> _WHAT YOU HAVE TO DO_:
Using the records that appear below, write out exactly the lines from the one with "zero => rfl" through the one with "theorem State.Within.refl (s", keeping both end lines.

(Saved entries)
Content starts

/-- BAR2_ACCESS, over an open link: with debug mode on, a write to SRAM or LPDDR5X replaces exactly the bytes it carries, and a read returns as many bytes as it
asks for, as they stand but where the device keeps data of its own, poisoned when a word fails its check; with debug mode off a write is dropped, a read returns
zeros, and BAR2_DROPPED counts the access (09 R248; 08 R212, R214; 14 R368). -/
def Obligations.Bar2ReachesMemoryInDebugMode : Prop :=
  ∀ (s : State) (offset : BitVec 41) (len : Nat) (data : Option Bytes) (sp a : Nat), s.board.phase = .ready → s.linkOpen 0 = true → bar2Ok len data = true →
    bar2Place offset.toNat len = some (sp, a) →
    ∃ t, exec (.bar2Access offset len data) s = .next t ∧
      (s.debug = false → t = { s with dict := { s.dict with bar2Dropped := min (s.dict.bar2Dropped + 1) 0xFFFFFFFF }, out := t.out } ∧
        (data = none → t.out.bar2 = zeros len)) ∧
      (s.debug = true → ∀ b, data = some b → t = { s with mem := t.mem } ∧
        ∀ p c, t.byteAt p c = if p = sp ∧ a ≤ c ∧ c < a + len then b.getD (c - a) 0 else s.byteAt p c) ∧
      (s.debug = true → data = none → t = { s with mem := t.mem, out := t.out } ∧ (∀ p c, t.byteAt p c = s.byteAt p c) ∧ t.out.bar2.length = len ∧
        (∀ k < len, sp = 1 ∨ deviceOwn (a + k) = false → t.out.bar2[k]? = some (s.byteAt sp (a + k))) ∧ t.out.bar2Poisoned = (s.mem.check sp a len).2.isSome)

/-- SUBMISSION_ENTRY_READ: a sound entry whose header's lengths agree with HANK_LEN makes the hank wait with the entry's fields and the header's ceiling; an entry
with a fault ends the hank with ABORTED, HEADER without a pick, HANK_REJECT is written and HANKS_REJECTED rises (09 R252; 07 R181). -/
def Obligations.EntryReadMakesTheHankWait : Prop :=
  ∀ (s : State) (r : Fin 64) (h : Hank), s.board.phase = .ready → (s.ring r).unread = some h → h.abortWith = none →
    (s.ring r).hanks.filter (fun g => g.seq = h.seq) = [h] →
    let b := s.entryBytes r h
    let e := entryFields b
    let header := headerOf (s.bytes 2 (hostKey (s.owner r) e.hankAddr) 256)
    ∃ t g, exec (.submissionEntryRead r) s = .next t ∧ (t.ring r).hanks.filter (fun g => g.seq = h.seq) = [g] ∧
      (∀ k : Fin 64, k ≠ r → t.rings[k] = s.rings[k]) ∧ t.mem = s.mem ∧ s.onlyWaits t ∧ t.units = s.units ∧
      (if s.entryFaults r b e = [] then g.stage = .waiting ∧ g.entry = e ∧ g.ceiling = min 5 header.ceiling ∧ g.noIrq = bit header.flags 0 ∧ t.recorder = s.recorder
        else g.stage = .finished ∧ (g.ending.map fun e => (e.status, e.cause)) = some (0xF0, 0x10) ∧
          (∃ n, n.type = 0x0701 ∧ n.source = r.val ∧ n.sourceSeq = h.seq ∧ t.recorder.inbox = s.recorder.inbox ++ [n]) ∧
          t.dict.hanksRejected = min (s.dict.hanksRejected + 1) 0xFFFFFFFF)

Content ends
Content starts

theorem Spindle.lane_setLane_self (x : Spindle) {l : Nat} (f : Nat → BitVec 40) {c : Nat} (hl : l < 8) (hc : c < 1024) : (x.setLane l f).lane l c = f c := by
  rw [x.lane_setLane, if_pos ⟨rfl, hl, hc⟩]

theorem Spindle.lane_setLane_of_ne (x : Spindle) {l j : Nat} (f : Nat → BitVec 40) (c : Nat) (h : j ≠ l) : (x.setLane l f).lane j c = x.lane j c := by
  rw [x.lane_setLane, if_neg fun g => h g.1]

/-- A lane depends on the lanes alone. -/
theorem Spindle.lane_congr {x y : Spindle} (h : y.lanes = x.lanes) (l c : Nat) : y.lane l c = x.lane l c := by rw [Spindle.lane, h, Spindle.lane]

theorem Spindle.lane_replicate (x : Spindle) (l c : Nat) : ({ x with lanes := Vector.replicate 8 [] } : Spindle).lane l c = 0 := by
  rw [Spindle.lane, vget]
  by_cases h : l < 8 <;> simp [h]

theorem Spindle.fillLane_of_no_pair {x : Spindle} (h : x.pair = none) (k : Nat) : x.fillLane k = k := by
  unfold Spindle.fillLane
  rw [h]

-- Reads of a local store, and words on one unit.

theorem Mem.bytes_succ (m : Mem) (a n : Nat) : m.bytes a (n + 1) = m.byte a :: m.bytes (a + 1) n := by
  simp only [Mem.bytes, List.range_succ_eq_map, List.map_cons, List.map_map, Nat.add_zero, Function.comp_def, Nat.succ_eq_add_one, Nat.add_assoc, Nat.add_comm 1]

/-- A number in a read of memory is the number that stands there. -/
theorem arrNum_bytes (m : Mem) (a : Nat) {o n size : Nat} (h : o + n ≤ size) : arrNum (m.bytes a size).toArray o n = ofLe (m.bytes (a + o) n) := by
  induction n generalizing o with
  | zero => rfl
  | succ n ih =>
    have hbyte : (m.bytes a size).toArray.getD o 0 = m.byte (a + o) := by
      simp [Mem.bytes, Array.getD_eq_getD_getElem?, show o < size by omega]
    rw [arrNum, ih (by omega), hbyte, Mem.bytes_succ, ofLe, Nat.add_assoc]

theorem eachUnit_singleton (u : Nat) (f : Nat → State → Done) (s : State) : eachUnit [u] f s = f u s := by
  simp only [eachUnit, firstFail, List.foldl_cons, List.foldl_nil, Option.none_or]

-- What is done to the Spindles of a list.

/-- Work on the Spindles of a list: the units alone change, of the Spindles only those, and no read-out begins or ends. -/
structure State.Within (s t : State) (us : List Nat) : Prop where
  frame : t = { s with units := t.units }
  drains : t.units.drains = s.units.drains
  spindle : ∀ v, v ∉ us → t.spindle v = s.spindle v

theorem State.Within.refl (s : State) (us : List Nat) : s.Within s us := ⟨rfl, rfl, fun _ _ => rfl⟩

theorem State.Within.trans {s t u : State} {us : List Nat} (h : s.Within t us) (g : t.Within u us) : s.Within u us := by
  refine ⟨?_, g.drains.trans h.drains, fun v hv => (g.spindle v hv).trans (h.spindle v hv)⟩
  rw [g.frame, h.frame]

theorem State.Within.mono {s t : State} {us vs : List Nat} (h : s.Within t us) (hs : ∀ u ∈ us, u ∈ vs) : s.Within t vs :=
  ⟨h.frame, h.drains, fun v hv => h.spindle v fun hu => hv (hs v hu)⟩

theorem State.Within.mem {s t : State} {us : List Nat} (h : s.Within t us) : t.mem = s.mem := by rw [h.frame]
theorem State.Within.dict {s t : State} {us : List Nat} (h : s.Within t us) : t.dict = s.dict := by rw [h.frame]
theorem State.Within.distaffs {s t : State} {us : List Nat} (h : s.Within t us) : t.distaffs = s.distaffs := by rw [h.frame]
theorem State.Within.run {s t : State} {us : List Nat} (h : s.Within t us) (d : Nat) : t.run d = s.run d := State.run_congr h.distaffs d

Content ends
Content starts

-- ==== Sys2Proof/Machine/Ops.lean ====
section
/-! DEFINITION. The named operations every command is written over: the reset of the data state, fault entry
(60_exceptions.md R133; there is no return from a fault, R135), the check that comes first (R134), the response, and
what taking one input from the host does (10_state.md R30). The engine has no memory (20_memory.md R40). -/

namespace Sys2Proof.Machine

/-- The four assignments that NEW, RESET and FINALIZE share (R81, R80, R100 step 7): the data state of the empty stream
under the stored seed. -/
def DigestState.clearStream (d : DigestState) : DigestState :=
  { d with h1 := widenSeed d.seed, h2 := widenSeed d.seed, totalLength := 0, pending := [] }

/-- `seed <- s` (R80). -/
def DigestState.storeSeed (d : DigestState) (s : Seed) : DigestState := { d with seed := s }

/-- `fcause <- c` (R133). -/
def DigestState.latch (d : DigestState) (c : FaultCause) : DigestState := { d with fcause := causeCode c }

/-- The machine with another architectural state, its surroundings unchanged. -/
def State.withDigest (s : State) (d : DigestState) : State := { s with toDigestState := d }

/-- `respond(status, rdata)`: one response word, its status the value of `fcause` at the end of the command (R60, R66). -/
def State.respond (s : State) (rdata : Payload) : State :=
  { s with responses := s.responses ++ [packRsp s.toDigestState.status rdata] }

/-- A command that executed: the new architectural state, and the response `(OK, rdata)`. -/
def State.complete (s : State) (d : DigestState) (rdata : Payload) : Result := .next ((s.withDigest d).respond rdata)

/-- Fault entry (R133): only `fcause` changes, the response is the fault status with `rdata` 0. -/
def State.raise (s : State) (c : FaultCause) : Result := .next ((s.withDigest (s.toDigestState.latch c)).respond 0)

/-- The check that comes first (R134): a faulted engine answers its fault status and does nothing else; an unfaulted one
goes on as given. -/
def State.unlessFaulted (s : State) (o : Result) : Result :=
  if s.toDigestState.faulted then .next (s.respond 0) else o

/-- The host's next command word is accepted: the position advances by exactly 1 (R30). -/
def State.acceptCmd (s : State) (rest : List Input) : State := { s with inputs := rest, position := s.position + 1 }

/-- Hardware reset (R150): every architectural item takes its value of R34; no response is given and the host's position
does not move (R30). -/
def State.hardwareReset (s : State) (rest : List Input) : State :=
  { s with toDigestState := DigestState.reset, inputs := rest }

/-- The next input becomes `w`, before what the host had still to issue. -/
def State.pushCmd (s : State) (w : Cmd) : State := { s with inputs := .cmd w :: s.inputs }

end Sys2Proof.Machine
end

Content ends

> _ANSWER TO THIS TASK_:
  | zero => rfl
  | succ n ih =>
    have hbyte : (m.bytes a size).toArray.getD o 0 = m.byte (a + o) := by
      simp [Mem.bytes, Array.getD_eq_getD_getElem?, show o < size by omega]
    rw [arrNum, ih (by omega), hbyte, Mem.bytes_succ, ofLe, Nat.add_assoc]

theorem eachUnit_singleton (u : Nat) (f : Nat → State → Done) (s : State) : eachUnit [u] f s = f u s := by
  simp only [eachUnit, firstFail, List.foldl_cons, List.foldl_nil, Option.none_or]

-- What is done to the Spindles of a list.

/-- Work on the Spindles of a list: the units alone change, of the Spindles only those, and no read-out begins or ends. -/
structure State.Within (s t : State) (us : List Nat) : Prop where
  frame : t = { s with units := t.units }
  drains : t.units.drains = s.units.drains
  spindle : ∀ v, v ∉ us → t.spindle v = s.spindle v

theorem State.Within.refl (s : State) (us : List Nat) : s.Within s us := ⟨rfl, rfl, fun _ _ => rfl⟩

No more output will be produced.